Not just little rocketman testing whist Trump is in the area.


----------



## Maxx62 (Dec 31, 2013)

Gary D said:


> Not just little rocketman testing whist Trump is in the area.


Hmm...Could be.


----------



## Stevesolar (Dec 21, 2012)

Hi,
That was probably a satellite re-entering the Earths atmosphere and breaking up.
There was one over Dubai in October.
No, it wasn't a meteor! Russian spacecraft breaks up over UAE sky | GulfNews.com

Cheers
Steve


----------



## fmartin_gila (May 15, 2011)

Read an article maybe 2 or 3 weeks ago that there was a Chinese older satellite which was starting to vary from its orbit and would come down in the near future. Could have been it burning & breaking up on reentry.

Fred


----------



## Maxx62 (Dec 31, 2013)

fmartin_gila said:


> Read an article maybe 2 or 3 weeks ago that there was a Chinese older satellite which was starting to vary from its orbit and would come down in the near future. Could have been it burning & breaking up on reentry.
> 
> Fred


Given the fact that there was no sonic boom, I'm guessing that a falling satellite is the most likely explanation. I was kinda hoping that someone else may have seen it, because it really was a spectacular sight. 

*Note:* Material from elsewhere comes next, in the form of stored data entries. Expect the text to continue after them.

/-! ## One step per operation (spec/95_test_vectors.md sections 2.1 to 2.6) -/

theorem test_hsign_first : transactWord 0x00 0xDEADBEEFCAFE8000 0x1234 = some ⟨0x1, 0⟩ := by decide
theorem test_hsign_second : transactWord 0x00 0x7BFF 0x0 = some ⟨0x0, 0⟩ := by decide
theorem test_hexpf_first : transactWord 0x01 0x6404 0x0 = some ⟨0x19, 0⟩ := by decide
theorem test_hexpf_second : transactWord 0x01 0xFBFF 0x0 = some ⟨0x1E, 0⟩ := by decide
theorem test_hmant_first : transactWord 0x02 0x3555 0x0 = some ⟨0x155, 0⟩ := by decide
theorem test_hmant_second : transactWord 0x02 0xFFFF 0x0 = some ⟨0x3FF, 0⟩ := by decide
theorem test_hexpu_first : transactWord 0x03 0x1 0x0 = some ⟨0xFFFFFFFFFFFFFFF2, 0⟩ := by decide
theorem test_hexpu_second : transactWord 0x03 0x7C00 0x0 = some ⟨0x10, 0⟩ := by decide
theorem test_hsignif_first : transactWord 0x04 0x400 0x0 = some ⟨0x400, 0⟩ := by decide
theorem test_hsignif_second : transactWord 0x04 0x7E00 0x0 = some ⟨0x200, 0⟩ := by decide
theorem test_hquiet_first : transactWord 0x05 0xFE00 0x0 = some ⟨0x1, 0⟩ := by decide
theorem test_hquiet_second : transactWord 0x05 0x7DFF 0x0 = some ⟨0x0, 0⟩ := by decide
theorem test_hpayld_first : transactWord 0x06 0x7EAA 0x0 = some ⟨0xAA, 0⟩ := by decide
theorem test_hpayld_second : transactWord 0x06 0x83FF 0x0 = some ⟨0x1FF, 0⟩ := by decide
theorem test_hclass_first : transactWord 0x10 0xFBFF 0x0 = some ⟨0x8, 0⟩ := by decide
theorem test_hclass_second : transactWord 0x10 0x7E00 0x0 = some ⟨0x2, 0⟩ := by decide
theorem test_hisnan_first : transactWord 0x11 0xFC01 0x0 = some ⟨0x1, 0⟩ := by decide
theorem test_hisnan_second : transactWord 0x11 0xFC00 0x0 = some ⟨0x0, 0⟩ := by decide
theorem test_hisinf_first : transactWord 0x12 0xFC00 0x0 = some ⟨0x1, 0⟩ := by decide
theorem test_hisinf_second : transactWord 0x12 0x7C01 0x0 = some ⟨0x0, 0⟩ := by decide
theorem test_hisfin_first : transactWord 0x13 0x7BFF 0x0 = some ⟨0x1, 0⟩ := by decide
theorem test_hisfin_second : transactWord 0x13 0xFE00 0x0 = some ⟨0x0, 0⟩ := by decide
theorem test_hisneg_first : transactWord 0x14 0x8000 0x0 = some ⟨0x1, 0⟩ := by decide
theorem test_hisneg_second : transactWord 0x14 0x7E00 0x0 = some ⟨0x0, 0⟩ := by decide
theorem test_hisnorm_first : transactWord 0x15 0x8400 0x0 = some ⟨0x1, 0⟩ := by decide
theorem test_hisnorm_second : transactWord 0x15 0x3FF 0x0 = some ⟨0x0, 0⟩ := by decide
theorem test_hissub_first : transactWord 0x16 0x83FF 0x0 = some ⟨0x1, 0⟩ := by decide
theorem test_hissub_second : transactWord 0x16 0x8000 0x0 = some ⟨0x0, 0⟩ := by decide
theorem test_hwidS_first : transactWord 0x20 0xFFFFFFFFFFFF3C00 0xFFFF = some ⟨0x3F800000, 0⟩ := by decide
theorem test_hwidS_second : transactWord 0x20 0x3FF 0x0 = some ⟨0x387FC000, 0⟩ := by decide
theorem test_hwidD_first : transactWord 0x21 0x8001 0x0 = some ⟨0xBE70000000000000, 0⟩ := by decide
theorem test_hwidD_second : transactWord 0x21 0xFD55 0x0 = some ⟨0xFFF5540000000000, 0⟩ := by decide
theorem test_hnarS_first : transactWord 0x30 0xFFFFFFFF44807000 0xFFFF = some ⟨0x6404, 0⟩ := by decide
theorem test_hnarS_second : transactWord 0x30 0x387FE000 0x0 = some ⟨0x400, 0⟩ := by decide
theorem test_hnarD_first : transactWord 0x31 0x3FF0020000001000 0x0 = some ⟨0x3C01, 0⟩ := by decide
theorem test_hnarD_second : transactWord 0x31 0x7FF0000000000001 0x0 = some ⟨0x7E00, 0⟩ := by decide
theorem test_heq_first : transactWord 0x40 0x0 0x8000 = some ⟨0x1, 0⟩ := by decide
theorem test_heq_second : transactWord 0x40 0xFE00 0xFE00 = some ⟨0x0, 0⟩ := by decide
theorem test_hne_first : transactWord 0x41 0xFE00 0xFE00 = some ⟨0x1, 0⟩ := by decide
theorem test_hne_second : transactWord 0x41 0x0 0x8000 = some ⟨0x0, 0⟩ := by decide
theorem test_hlt_first : transactWord 0x42 0x8001 0x8000 = some ⟨0x1, 0⟩ := by decide
theorem test_hlt_second : transactWord 0x42 0x8000 0x0 = some ⟨0x0, 0⟩ := by decide
theorem test_hle_first : transactWord 0x43 0x8000 0x0 = some ⟨0x1, 0⟩ := by decide
theorem test_hle_second : transactWord 0x43 0x7E00 0xFC01 = some ⟨0x0, 0⟩ := by decide
theorem test_hgt_first : transactWord 0x44 0x83FF 0x8400 = some ⟨0x1, 0⟩ := by decide
theorem test_hgt_second : transactWord 0x44 0x7C00 0x7E00 = some ⟨0x0, 0⟩ := by decide
theorem test_hge_first : transactWord 0x45 0x0 0x8000 = some ⟨0x1, 0⟩ := by decide
theorem test_hge_second : transactWord 0x45 0x3C00 0x4000 = some ⟨0x0, 0⟩ := by decide
theorem test_htot_first : transactWord 0x46 0xFE00 0x0 = some ⟨0xFFFFFFFFFFFFFFFF, 0⟩ := by decide
theorem test_htot_second : transactWord 0x46 0xFBFF 0xFC00 = some ⟨0x1, 0⟩ := by decide
theorem test_heqv_first : transactWord 0x47 0x7E00 0xFC01 = some ⟨0x1, 0⟩ := by decide
theorem test_heqv_second : transactWord 0x47 0x3C00 0x3C01 = some ⟨0x0, 0⟩ := by decide

theorem test_reserved_answers : transactWord 0x50 0xFFFFFFFFFFFFFFFF 0xFFFF = some ⟨0, 1⟩ ∧
    transactWord 0x48 0x3C00 0x3C00 = some ⟨0, 1⟩ := by decide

One night back in 2012, my wife and I were driving on Highway 4, just a few miles northeast of San Francisco, when suddenly there was a bright green flash way up in the sky followed by an explosion sound that was so loud, that for the first few minutes I was worried that someone may have set off a baby nuke. A few minutes later they did a news break on the radio to announce that a meteorite had just broken up over the North Bay Area a few miles from our location. I think that we were about 25 - 30 miles from where the meteorite broke up, but the sound was so absolutely loud that the interior of my car actually reverberated from the pressure wave. (People actually slowed down on the freeway.)

The meteoroid I saw last night was a lot bigger than the one that I observed back in 2012, and when I saw that disk shape moving across the sky I said to myself, that is going to make a very very very big boom, but then nothing.


----------